Passiamo a una domanda che, dato il contesto, sorge spontanea. Siamo agli internazionali. Quali sono i momenti che ti saltano in mente e quali emozioni provi ora?
Da dove stiamo parlando si vede il fiume Tevere. Io sono nato proprio dall’altra parte del Tevere, viene da sé l’emozione che provo. Di ricordi in campo ne ho tanti. Ricordo un grande match contro Yannick Noah sul campo centrale; gli incontri importanti del ’92, quando raggiunsi gli ottavi di finale recuperando un match che stavo perdendo 4-1 al terzo contro Mark Koevermans, sul campo 4 gremito di gente; molti ricordano anche una partita persa 7-6 al terzo con un match point contro Aaron Krickstein. Ma a questo punto della mia vita non credo contino più vittorie e sconfitte, piuttosto le emozioni che sono state create. Dopo tutti questi anni trovo sempre qualcuno che mi abbraccia e si ricorda di me. Sinceramente non credevo di aver lasciato un segno così profondo.

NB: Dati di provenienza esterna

/-- Accesses that every op in flight and every later word comes after need no more notice, from the oldest on. -/
def Inst.prune (i : Inst) : Inst :=
  { i with past := i.past.dropWhile (fun p => i.known.covers p && i.ops.all (fun o => o.eng == p.eng || o.known.covers p)) }

/-- After an access: bytes that it and an unordered op both write hold free values, and so does what an unordered op made of bytes that
this one writes. The access is noted for those that follow. -/
def Exec.raceAfter (x : Exec) (eng : Engine) (reads writes : List (Nat × Nat)) (loads : Bool := false) : Exec :=
  let un := x.unordered eng
  let both := un.flatMap (fun p => overlaps writes p.writes) ++ (x.others eng).flatMap (fun o => overlaps writes o.writes)
  let hit (p : Past) : Bool := un.contains p && !(overlaps writes p.reads).isEmpty
  let x := x.scramble both
  let x := if x.i.past.any hit then
      let t := taintOf hit x.i.past {}
      x.spoil { t with ls := rangesLess t.ls writes }
    else x
  let p : Past := { eng, num := x.num, tile := x.tile, reads, writes, mem := x.mem, loads, uses := x.i.active.num }
  { x with i := ({ x.i with past := x.i.past ++ [{ p with uses := if eng == .mx && !loads then p.uses else 0 }] } : Inst).prune }

end Sys2Proof.Machine
end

Le persone ricordano la tua carriera da giocatore o quella da coach?
Beh, dipende dall’età. I più grandi si ricordano di me in campo. I ragazzi, nella maggior parte dei casi, non conoscono nemmeno la mia carriera da giocatore avendomi visto solo in veste di allenatore; questo, può sembrare strano, ma mi fa molto piacere, è il segnale che mi apprezzano come coach.

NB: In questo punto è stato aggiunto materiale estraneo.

-- ==== Sys2Proof/Machine/Accept.lean ====
section
/-! DEFINITION. Acceptance: the checks of 03 R109 in their order, with the rules of every operation that they apply (02
R36, R38, R61, R78; 04 R131 to R157; 05 R166 to R179; 06 R199, R202; 07 R235; 08 R250 to R262; 09 R291 to R311; 11 R353
to R357; 15 R463). -/

namespace Sys2Proof.Machine

/-! ### Operations -/

/-- What an opcode names (04 R155, R157). -/
inductive OpKind where
  | nop | tokenSet | selftest | reset | segSync | progRun
  | allreduce | reduceScatter | allgather | alltoall | barrier
  | layerSchedule | quota | pin | unpin | evict | prefetch
  | timeMark | timeSource | pwrLimit | pwrIdle | attest | cert
  | progWord
  | tile
  deriving DecidableEq, Repr

/-- Opcodes of the tile-ops of the copy, pane, vector and gather engines (04 R155). -/
def isTileOp (o : Nat) : Bool :=
  (decide (0x0801 ≤ o) && decide (o ≤ 0x0805)) || (decide (0x0C01 ≤ o) && decide (o ≤ 0x0C02)) ||
  (decide (0x1001 ≤ o) && decide (o ≤ 0x100B)) || (decide (0x1401 ≤ o) && decide (o ≤ 0x1404))

/-- The operation of an opcode under contract version 1.0; none is an unknown opcode (02 R78; 04 R155, R157). -/
def opKind (o : Nat) : Option OpKind :=
  match o with
  | 0x0000 => some .nop | 0x0002 => some .tokenSet | 0x0003 => some .selftest | 0x0005 => some .reset
  | 0x0401 => some .segSync | 0x2001 => some .progRun
  | 0x1801 => some .allreduce | 0x1802 => some .reduceScatter | 0x1803 => some .allgather | 0x1804 => some .alltoall
  | 0x1805 => some .barrier
  | 0x1C01 => some .layerSchedule | 0x1C02 => some .quota | 0x1C03 => some .pin | 0x1C04 => some .unpin
  | 0x1C05 => some .evict | 0x1C06 => some .prefetch
  | 0x2401 => some .timeMark | 0x2402 => some .timeSource | 0x2801 => some .pwrLimit | 0x2802 => some .pwrIdle
  | 0x2C01 => some .attest | 0x2C02 => some .cert
  | o => if isTileOp o then some .tile else if isProgWord o then some .progWord else none

/-- The engine of a tile-op. -/
def engineOf (o : Nat) : Engine := if o < 0x0C00 then .mov else if o < 0x1000 then .mx else if o < 0x1400 then .vx else .ga

/-- Privileged operations (04 R157). -/
def OpKind.privileged : OpKind → Bool
  | .selftest | .reset | .quota | .timeSource | .pwrLimit | .pwrIdle => true
  | _ => false

/-! ### Outcomes of a check -/

/-- How acceptance ends short of admission: a completion status with DETAIL and, for unreadable data, a fault record
(segment, kind, address); or data that is to be read again (02 R36; 04 R132). -/
inductive AccFail where
  | fail (status detail : Nat) (fault : Option (Nat × Nat × Nat))
  | reread (what : Reread) (kept : List (List Byte)) (maps : Table (List Nat))
  deriving DecidableEq, Repr

/-- A rule of step 1. -/
def need (b : Bool) : Except AccFail Unit := if b then .ok () else .error (.fail sBadPacket 0 none)

/-- A rule with another status. -/
def needs (b : Bool) (st detail : Nat) : Except AccFail Unit := if b then .ok () else .error (.fail st detail none)

/-- What the use of an operand needs (04 R149; 09 R308). -/
inductive Perm where
  | r | w | a | none
  deriving DecidableEq, Repr

/-- A use of a segment: its lowest and highest byte offset, and the permission it needs. -/
structure Use where
  seg  : Nat
  lo   : Int
  hi   : Int
  perm : Perm
  deriving DecidableEq, Repr

/-- The segment grants a permission. -/
def Seg.grants (g : Seg) : Perm → Bool
  | .r => g.permR
  | .w => g.permW
  | .a => g.permA
  | .none => true

/-- The lowest segment among the uses that fail a test. -/
def lowest (us : List Use) (ok : Use → Bool) : Option Nat :=
  us.foldl (fun m u => if ok u then m else match m with
    | none => some u.seg
    | some k => some (min k u.seg)) none

/-- Every rule holds for all uses, else a status with the lowest failing segment. -/
def forUses (us : List Use) (ok : Use → Bool) (st : Nat) : Except AccFail Unit :=
  match lowest us ok with
  | none => .ok ()
  | some g => .error (.fail st g none)

/-- Step 4 for one use (03 R110). -/
def Use.inSeg (segs : List Seg) (u : Use) : Bool :=
  let g := segs.getD u.seg {}
  g.valid && decide (0 ≤ u.lo) && decide (u.hi < (g.size : Int))

/-- Step 5 for one use (04 R149). -/
def Use.permitted (segs : List Seg) (u : Use) : Bool := (segs.getD u.seg {}).grants u.perm

/-! ### Scope and features -/

/-- A unit named by a scope is in service (02 R32; 15 R473). -/
def State.scopeUp (s : State) (kind index : Nat) : Bool :=
  match kind with
  | 1 => s.coreLive (index / 64) (index % 64)
  | 2 => (s.tile index).inService
  | 3 => true
  | _ => !(s.gangMembers index).isEmpty

/-- The scope names a unit kind and an index that exist (02 R32). -/
def scopeOk (kind index : Nat) : Bool :=
  match kind with
  | 1 => decide (index < 512)
  | 2 => decide (index < 8)
  | 3 => index == 0
  | 4 => decide (1 ≤ index) && decide (index ≤ 3)
  | _ => false

/-- Features that a command needs are reported by a tile of its scope, and in a gang by the gang's block too (02 R75, R83). -/
def featsOk (s : State) (c : Ctx) (feat : Nat) : Bool :=
  (c.desc.kind != 4 || fieldOf (s.gangCap c.desc.index) 0x44 4 &&& feat == feat) &&
  (s.scopeCores c.desc.kind c.desc.index).any (fun p => s.tileFeat p.1 &&& feat == feat)

/-! ### Tile-ops (04 R155) -/

/-- What an operand slot takes. -/
inductive SlotKind where
  | unused | mem | ls | lsOpt | any
  deriving DecidableEq, Repr

/-- A row of the catalogue: slots A, B, C, the flags the op defines, the bit of its rounding field, the largest immediate. -/
structure OpInfo where
  a     : SlotKind
  b     : SlotKind
  c     : SlotKind
  flags : Nat
  round : Option Nat
  imm   : Nat

/-- The catalogue of tile-ops (04 R155). -/
def opInfo (o : Nat) : OpInfo :=
  match o with
  | 0x2002 => ⟨.unused, .unused, .unused, 0, none, 0xFFFFFF⟩
  | 0x0801 => ⟨.mem, .unused, .ls, 0x83, some 0, 0⟩
  | 0x0802 => ⟨.ls, .unused, .mem, 0x83, some 0, 0⟩
  | 0x0803 => ⟨.mem, .unused, .mem, 0x03, some 0, 0⟩
  | 0x0804 => ⟨.ls, .unused, .ls, 0x83, some 0, 0⟩
  | 0x0805 => ⟨.unused, .unused, .any, 0, none, 0⟩
  | 0x0C01 => ⟨.ls, .unused, .unused, 0, none, 0⟩
  | 0x0C02 => ⟨.ls, .lsOpt, .ls, 0x87, some 1, 0⟩
  | 0x1001 => ⟨.ls, .ls, .ls, 0x03, some 0, 5⟩
  | 0x1002 => ⟨.ls, .unused, .ls, 0x03, some 0, 7⟩
  | 0x1003 => ⟨.ls, .ls, .ls, 0, none, 2⟩
  | 0x1004 => ⟨.ls, .ls, .ls, 0, none, 0⟩
  | 0x1005 => ⟨.ls, .unused, .ls, 0x03, some 0, 0⟩
  | 0x1006 => ⟨.ls, .unused, .ls, 0x03, some 0, 2⟩
  | 0x1007 => ⟨.ls, .ls, .ls, 0x03, some 0, 1⟩
  | 0x1008 => ⟨.ls, .unused, .ls, 0x03, some 0, 0⟩
  | 0x1009 => ⟨.ls, .ls, .ls, 0, none, 0⟩
  | 0x100A => ⟨.ls, .unused, .ls, 0, none, 0⟩
  | 0x100B => ⟨.ls, .unused, .ls, 0x03, some 0, 0⟩
  | 0x1401 => ⟨.mem, .any, .any, 0, none, 0⟩
  | 0x1402 => ⟨.mem, .any, .any, 0, none, 3⟩
  | 0x1403 => ⟨.any, .any, .mem, 0x01, none, 0⟩
  | 0x1404 => ⟨.any, .any, .mem, 0, none, 0⟩
  | _ => ⟨.unused, .unused, .unused, 0, none, 0⟩

/-- A descriptor by its layout (04 R146). -/
inductive Dsc where
  | od (d : Od)
  | tb (d : Tb)
  | ix (d : Ix)
  deriving DecidableEq, Repr

/-- Read a descriptor of an image or a block. -/
def Dsc.parse (b : List Byte) : Dsc :=
  match fieldOf b 3 1 with
  | 3 => .tb (Tb.parse b)
  | 4 => .ix (Ix.parse b)
  | _ => .od (Od.parse b)

def Dsc.where_ : Dsc → Nat
  | .od d => d.where_
  | .tb d => d.where_
  | .ix d => d.where_

/-- OD_ANCHOR of an ATTAR descriptor. -/
def Dsc.anchor? : Dsc → Option Int
  | .od d => if d.isAttar then some d.anchor else none
  | .tb d => if d.code = 0x0C then some d.anchor else none
  | .ix _ => none

/-- A descriptor's own rules, its scales included (04 R134, R148; 05 R167). -/
def Dsc.ok (ds : List (List Byte)) : Dsc → Bool
  | .od d => d.ok && (!d.isMx || (decide (d.scale < ds.length) && d.scaleOk (Od.parse (ds.getD d.scale []))))
  | .tb d => d.ok
  | .ix d => d.ok

/-- A word with its place in the program: its loops' trip counts, outermost first, and the formats of the weights checked
for it (none: the +0 set). -/
structure WordAt where
  w      : List Byte
  trips  : List Nat
  /-- Format of the latest MX_WLOAD before it. -/
  wload  : Option Fmt
  /-- Format checked for the latest SWAP stream before it. -/
  active : Option Fmt

/-- The descriptor of slot `k` of a word. -/
def WordAt.dsc (x : WordAt) (ds : List (List Byte)) (k : Nat) : Dsc := Dsc.parse (ds.getD (wordDesc x.w k) [])

/-- The descriptor of slot `k` as an operand descriptor. -/
def WordAt.od (x : WordAt) (ds : List (List Byte)) (k : Nat) : Option Od :=
  if wordUses x.w k then match x.dsc ds k with
    | .od d => some d
    | _ => none
  else none

/-- Two slots name the same operand (06 R202). -/
def sameOpnd (w : List Byte) (j k : Nat) : Bool := wordDesc w j == wordDesc w k && wordMap w j == wordMap w k

/-- The slot rules of a word (04 R138, R145, R155). -/
def slotOk (x : WordAt) (ds : List (List Byte)) (maps : Nat) (g : Image) (k : Nat) (kind : SlotKind) : Bool :=
  let d := wordDesc x.w k
  let m := wordMap x.w k
  if d = 0xFFF then m == 0 && (kind == .unused || kind == .lsOpt)
  else
    let ls := whereLs (x.dsc ds k).where_
    decide (d < ds.length) && decide (m ≤ maps) && kind != .unused &&
    (kind == .any || ls == (kind != .mem)) &&
    ((g.map m).l.drop x.trips.length).all (fun c => c == 0)

/-- Equal extents. -/
def Od.sameExt (a b : Od) : Bool := a.e0 == b.e0 && a.e1 == b.e1 && a.e2 == b.e2 && a.e3 == b.e3

/-- A format that holds a number, MX included. -/
def Od.isNum (d : Od) : Bool := d.fmt.isNumber || d.fmt.isMx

Il favorito degli Internazionali 2016 per Claudio Pistolesi?
In questo momento, dovunque, il favorito è Djokovic. Bisogna sempre fare attenzione a Federer, che fortunatamente ancora scende in campo, con la speranza che gli Dei del tennis ce lo conservino ancora a lungo. Nadal è tornato ad altissimi livelli e questa è una bella notizia, Murray non molla e forse, ora, è il più forte dopo il serbo. Inoltre mi piace questa nuova ondata di giovani, Kyrgios, Coric, Sverev su tutti, che bussano alla porta e si preparano a insidiare quelli che ormai rappresentano, a tutti gli effetti, i mostri sacri del nostro sport.